Labeling Workflow
Plainsight's preferred labeling platform is Encord. The Encord platform provides the fastest way to manage, curate, and annotate AI data.
This document outlines the complete process for creating a new labeling project for image datasets in Encord—from data collection and processing to annotation setup, team handoff, and final delivery to Protege.
Challenges
- Timely Notification — Ensure labeling team leads get advance notice of projects.
- Data Curation — Efficiently process and curate data with GCP and Encord.
- Annotation Consistency — Align annotations with model and filter requirements.
- Training Alignment — Certify labelers via training projects and QA benchmarks.
- Cross-Team Coordination — Smooth handoff between data, annotation, and ML teams.
Our Approach
- Early Notification & Processing — Notify team leads as soon as data lands in GCP.
- Automated & Manual Handling — Use scripts (e.g., data-connectors) + Encord curation.
- Structured Setup — Create datasets, ontologies, and workflows with naming conventions.
- Rigorous Training & Review — Use training sets, guides, and benchmark scoring.
- Clear Handoff Procedures — Email-based communication and checklist handoffs.
Key Components
- Data Processing and Import — Use automation + Encord for import and curation.
- Annotation Project Setup — Ontology creation, dataset linking, and workflow config.
- Training and Handoff — QA projects, guides, and final ML-ready handoff.
Workflow Steps
1. Notification and Data Processing
- Notify team leads about the upcoming labeling project.
- Preprocess data uploaded to GCP as needed.
2. Data Import and Curation in Encord
- Files and Folders — Organize in Encord's File module.
- Import Options — Use the data-connector or bucket integration + manifest script.

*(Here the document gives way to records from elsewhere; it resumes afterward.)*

/-- The host's accesses to the buffers of a running command (20_memory.md R73): a read of the need range is a free value and
changes nothing but the count of draws (log entry 3), also of a byte that is in the input too (log entry 8); a write is done,
and the model records it for the completion: a byte of the input in `srcDisturbed`, a byte of the need range, and that byte
alone, in `outDisturbed`, and nothing of any other byte. The record is the model's choice (log entry 14), which R73 does not
have. -/
def Obligations.HostAccessToRunningBuffers : Prop :=
  ∀ (s : State) (a : Nat) (v : Byte), s.mem.wf = true → s.status.busy = true →
    (s.needRange.has a = true → hostMemRead a s = (Config.freeByte s.draws, { s with draws := s.draws + 1 })) ∧
    (s.needRange.has a = true →
      (∀ b, b ∈ (hostMemWrite a v s).outDisturbed ↔ b = a ∨ b ∈ s.outDisturbed) ∧
      (s.outDisturbed.Pairwise (· < ·) → (hostMemWrite a v s).outDisturbed.Pairwise (· < ·))) ∧
    (s.needRange.has a = false → (hostMemWrite a v s).outDisturbed = s.outDisturbed) ∧
    (s.inputRange.has a = true → (hostMemWrite a v s).srcDisturbed = true) ∧
    (s.inputRange.has a = false → (hostMemWrite a v s).srcDisturbed = s.srcDisturbed) ∧
    (hostMemWrite a v s).mem.read a = v ∧ (∀ b, b ≠ a → (hostMemWrite a v s).mem.read b = s.mem.read b) ∧
    hostMemWrite a v s =
      { s with
        mem := s.mem.write a v, srcDisturbed := (hostMemWrite a v s).srcDisturbed,
        outDisturbed := (hostMemWrite a v s).outDisturbed }

/-- A host line that comes to an address outside buffer memory stops the run (20_memory.md R60: it does not exist); that it
stops is the model's choice (log entry 13). -/
def Obligations.HostAddressOutsideMemoryFaults : Prop :=
  ∀ (s : State) (a bs k : HostExpr) (x : Nat), s.params.memSize ≤ (a.word s.host).toNat + s.host.progress →
    (s.host.program[s.host.pc]? = some (.mw a bs) → s.host.progress < (bs.byteList s.host).length →
      hostTurn s = .fault (.hostAddressOutsideMemory ((a.word s.host).toNat + s.host.progress))) ∧
    (s.host.program[s.host.pc]? = some (.mr a k x) → s.host.progress < (k.word s.host).toNat →
      hostTurn s = .fault (.hostAddressOutsideMemory ((a.word s.host).toNat + s.host.progress)))

/-! ## The register port -/

/-- A host write to CMD (10_state.md R25): ignored while BUSY or FAULT is 1, accepted otherwise. CMD reads the last
accepted word, and its reset value names no command. -/
def Obligations.CmdWriteStartsCommand : Prop :=
  (∀ (s : State) (v : Word), s.rst = false →
    readRegister s 0x08#8 = s.cmd ∧
    writeRegister 0x08#8 v s =
      if s.status.busy = true ∨ s.status.fault = true then s
      else
        { s with
          cmd := v,
          status := { s.status with done := false, err := false, errCause := .none, busy := true },
          resultLo := 0#32, resultHi := 0#32, errPos := 0#32, srcDisturbed := false, outDisturbed := [] }) ∧
  ∀ (p : Params) (m : Memory), (State.resetOn p m).cmd = 0#32 ∧ decode (State.resetOn p m).cmd = none

/-- While BUSY is 1 host writes to CMD, SRC, LEN, DST and DST_CAP are ignored, and a soft reset is honoured (10_state.md
R35); otherwise the operand registers take all 32 bits. -/
def Obligations.OperandWrites : Prop :=
  ∀ (s : State) (v : Word), s.rst = false →
    (s.status.busy = true → writeRegister 0x08#8 v s = s ∧ writeRegister 0x10#8 v s = s ∧ writeRegister 0x14#8 v s = s ∧
      writeRegister 0x18#8 v s = s ∧ writeRegister 0x1C#8 v s = s ∧
      (v.getLsbD 0 = true → (writeRegister 0x04#8 v s).registersAtReset)) ∧
    (s.status.busy = false → writeRegister 0x10#8 v s = { s with src := v } ∧
      writeRegister 0x14#8 v s = { s with len := v } ∧ writeRegister 0x18#8 v s = { s with dst := v } ∧
      writeRegister 0x1C#8 v s = { s with dstCap := v })

/-- Host writes to ID, STATUS, RESULT_LO, RESULT_HI, ERR_POS and every reserved offset are ignored (10_state.md R21, R42),
and so is a write to CTRL with SRST 0 (R24). -/
def Obligations.IgnoredRegisterWrites : Prop :=
  ∀ (s : State) (off : Offset) (v : Word),
    (off = 0x00#8 ∨ off = 0x0C#8 ∨ off = 0x20#8 ∨ off = 0x24#8 ∨ off = 0x28#8 ∨ 0x2C ≤ off.toNat →
      writeRegister off v s = s) ∧
    (v.getLsbD 0 = false → writeRegister 0x04#8 v s = s)

/-- What each register reads (10_state.md R21 to R34, R42). -/
def Obligations.RegisterReads : Prop :=
  ∀ (s : State), s.rst = false →
    readRegister s 0x00#8 = 0x42363401#32 ∧ readRegister s 0x04#8 = 0#32 ∧ readRegister s 0x08#8 = s.cmd ∧
    readRegister s 0x10#8 = s.src ∧ readRegister s 0x14#8 = s.len ∧ readRegister s 0x18#8 = s.dst ∧
    readRegister s 0x1C#8 = s.dstCap ∧ readRegister s 0x20#8 = s.resultLo ∧ readRegister s 0x24#8 = s.resultHi ∧
    readRegister s 0x28#8 = s.errPos ∧ ∀ off : Offset, 0x2C ≤ off.toNat → readRegister s off = 0#32

/-- The fields of the word STATUS reads (10_state.md R26), with the codes of R37. -/
def Obligations.StatusWordLayout : Prop :=
  ∀ (s : State), s.rst = false →
    (readRegister s 0x0C#8).getLsbD 0 = s.status.busy ∧ (readRegister s 0x0C#8).getLsbD 1 = s.status.done ∧
    (readRegister s 0x0C#8).getLsbD 2 = s.status.err ∧ (readRegister s 0x0C#8).getLsbD 3 = s.status.fault ∧
    (readRegister s 0x0C#8).extractLsb' 4 4 =
      (match s.status.errCause with
        | .none => 0#4 | .illegalCmd => 1#4 | .length => 2#4 | .badChar => 3#4 | .badPad => 4#4 | .nonCanon => 5#4) ∧
    (readRegister s 0x0C#8).extractLsb' 8 4 =
      (match s.status.faultCause with
        | .none => 0#4 | .srcRange => 1#4 | .dstRange => 2#4 | .overlap => 3#4 | .capacity => 4#4) ∧
    (readRegister s 0x0C#8).extractLsb' 12 20 = 0#20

- Curation — Use the Explorer tab to filter and finalize files.
References:
3. Dataset and Annotation Project Creation
- Naming Convention:
[client]-[use-case]-[start-date]
- Ontology: Ensure alignment with ML and Filter Spec.
- Annotation Project: Link dataset + ontology + workflow. Add Jira ticket in description.
References:
4. (Optional) Create Training Dataset, Benchmark Project & Guide
Use this step for complex or precision-critical labeling.
Training Dataset:
- Use Explorer tab + filters + similarity search + embeddings.
- Select ~2–10 diverse images including outliers.
- Create dataset(s) from collections.
Benchmark Project:
- Set up benchmark in Encord.
- Grades labelers on IoU + classification accuracy.
Labeling Guide:
- Manually label images to build ground truth.
- Create guide using those images (image-first, minimal words).
- Final review/approval by ML engineer.
References:
5. (Optional) Create Training Project
- Create a labeler training project using the benchmark.
- Upload labeling guide, assign team admins and managers.
Reference:
6. Labeling Guide Creation
- Manually label 2–10 images to show standard + edge cases.
- Keep guides image-first with minimal text.
- Final approval by ML engineer.
7. Labeling Workforce Handoff
-
Email Notification — Send Brickred team:
- Project description
- Exam guide
- Clear labeling requirements (with examples)
-
Approval & Setup — After confirmation:
- Add team managers to Training and Annotation Projects.
- Final review of both projects for correctness.
Benefits and Outcomes
- ✅ Streamlined Process — Reduces ambiguity and delay.
- ✅ High Quality — QA processes yield better annotations.
- ✅ Efficient Handoffs — Early notice + docs = faster team ramp-up.
- ✅ Robust Training Data — Improves downstream model accuracy.
Example
Example Labeling Guide
Here’s a real example of a labeling guide used for identifying mustard on burgers:
Next Steps / Recommendations
- Refine Process — Continue iterating based on new project needs.
- Gather Feedback — Include all teams in feedback cycles.
- Update Docs — Keep Label Process Plan, Encord notebooks, and guides up to date.
Conclusion
The Labeling Project Creation workflow offers a structured, repeatable approach for launching new annotation projects. By covering early notifications, data curation, annotation setup, and rigorous training handoff, this process ensures data quality and project efficiency for ML development.